Copy every line below that has the word "false" in it.

━━━━

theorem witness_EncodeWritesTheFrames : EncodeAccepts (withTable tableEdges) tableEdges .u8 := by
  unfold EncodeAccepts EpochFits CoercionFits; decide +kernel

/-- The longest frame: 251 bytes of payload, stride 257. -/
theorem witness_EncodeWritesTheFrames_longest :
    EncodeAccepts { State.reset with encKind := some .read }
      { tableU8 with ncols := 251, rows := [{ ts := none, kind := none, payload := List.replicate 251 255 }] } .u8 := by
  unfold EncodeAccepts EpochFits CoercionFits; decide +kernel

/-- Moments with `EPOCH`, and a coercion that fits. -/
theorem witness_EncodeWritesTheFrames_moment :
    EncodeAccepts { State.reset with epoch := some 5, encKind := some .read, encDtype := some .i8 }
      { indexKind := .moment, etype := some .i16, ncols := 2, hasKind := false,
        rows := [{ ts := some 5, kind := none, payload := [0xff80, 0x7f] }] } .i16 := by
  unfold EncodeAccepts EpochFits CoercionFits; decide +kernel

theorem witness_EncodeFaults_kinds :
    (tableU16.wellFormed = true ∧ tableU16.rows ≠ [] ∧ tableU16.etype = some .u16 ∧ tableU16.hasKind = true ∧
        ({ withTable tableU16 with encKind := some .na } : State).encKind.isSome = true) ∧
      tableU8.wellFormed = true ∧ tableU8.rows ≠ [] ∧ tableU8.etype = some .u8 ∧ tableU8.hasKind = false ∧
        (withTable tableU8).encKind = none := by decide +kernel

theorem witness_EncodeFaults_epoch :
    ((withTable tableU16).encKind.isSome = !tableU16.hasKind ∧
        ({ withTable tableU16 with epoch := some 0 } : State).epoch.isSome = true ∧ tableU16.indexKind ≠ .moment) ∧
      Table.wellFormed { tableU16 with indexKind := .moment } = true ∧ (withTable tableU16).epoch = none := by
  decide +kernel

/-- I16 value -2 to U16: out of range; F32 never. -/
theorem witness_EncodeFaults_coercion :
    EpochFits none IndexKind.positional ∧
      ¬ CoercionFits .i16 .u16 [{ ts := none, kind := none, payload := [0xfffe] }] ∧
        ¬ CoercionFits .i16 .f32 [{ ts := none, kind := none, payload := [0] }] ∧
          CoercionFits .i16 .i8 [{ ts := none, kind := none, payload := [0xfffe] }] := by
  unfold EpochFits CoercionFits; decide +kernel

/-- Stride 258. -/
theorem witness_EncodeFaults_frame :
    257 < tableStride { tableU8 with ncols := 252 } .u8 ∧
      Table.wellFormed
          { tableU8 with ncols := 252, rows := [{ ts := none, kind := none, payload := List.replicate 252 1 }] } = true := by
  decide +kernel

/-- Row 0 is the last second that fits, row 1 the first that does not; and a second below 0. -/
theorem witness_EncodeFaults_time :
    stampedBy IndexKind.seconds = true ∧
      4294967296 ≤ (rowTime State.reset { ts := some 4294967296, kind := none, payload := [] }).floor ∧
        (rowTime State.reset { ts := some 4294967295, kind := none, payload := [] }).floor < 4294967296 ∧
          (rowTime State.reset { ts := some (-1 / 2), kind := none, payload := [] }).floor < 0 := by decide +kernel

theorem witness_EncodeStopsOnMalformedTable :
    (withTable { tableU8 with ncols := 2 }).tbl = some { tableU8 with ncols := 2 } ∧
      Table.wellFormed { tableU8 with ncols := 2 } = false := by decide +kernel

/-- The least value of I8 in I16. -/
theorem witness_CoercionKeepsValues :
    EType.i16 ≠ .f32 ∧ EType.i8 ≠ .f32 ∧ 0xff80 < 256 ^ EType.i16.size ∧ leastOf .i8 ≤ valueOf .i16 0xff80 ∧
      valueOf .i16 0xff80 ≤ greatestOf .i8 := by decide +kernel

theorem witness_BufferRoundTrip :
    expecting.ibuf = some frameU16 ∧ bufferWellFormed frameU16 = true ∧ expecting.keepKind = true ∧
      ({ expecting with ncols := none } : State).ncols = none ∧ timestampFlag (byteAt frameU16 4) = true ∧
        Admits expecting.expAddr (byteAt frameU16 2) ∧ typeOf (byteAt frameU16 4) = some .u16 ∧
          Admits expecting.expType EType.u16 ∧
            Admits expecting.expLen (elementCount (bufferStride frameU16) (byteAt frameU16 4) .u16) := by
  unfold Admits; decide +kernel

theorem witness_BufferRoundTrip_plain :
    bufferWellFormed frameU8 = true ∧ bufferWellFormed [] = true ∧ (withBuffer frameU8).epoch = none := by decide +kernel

━━━━

REPLY TO THE EXERCISE:
      { indexKind := .moment, etype := some .i16, ncols := 2, hasKind := false,
      tableU8.wellFormed = true ∧ tableU8.rows ≠ [] ∧ tableU8.etype = some .u8 ∧ tableU8.hasKind = false ∧
      Table.wellFormed { tableU8 with ncols := 2 } = false := by decide +kernel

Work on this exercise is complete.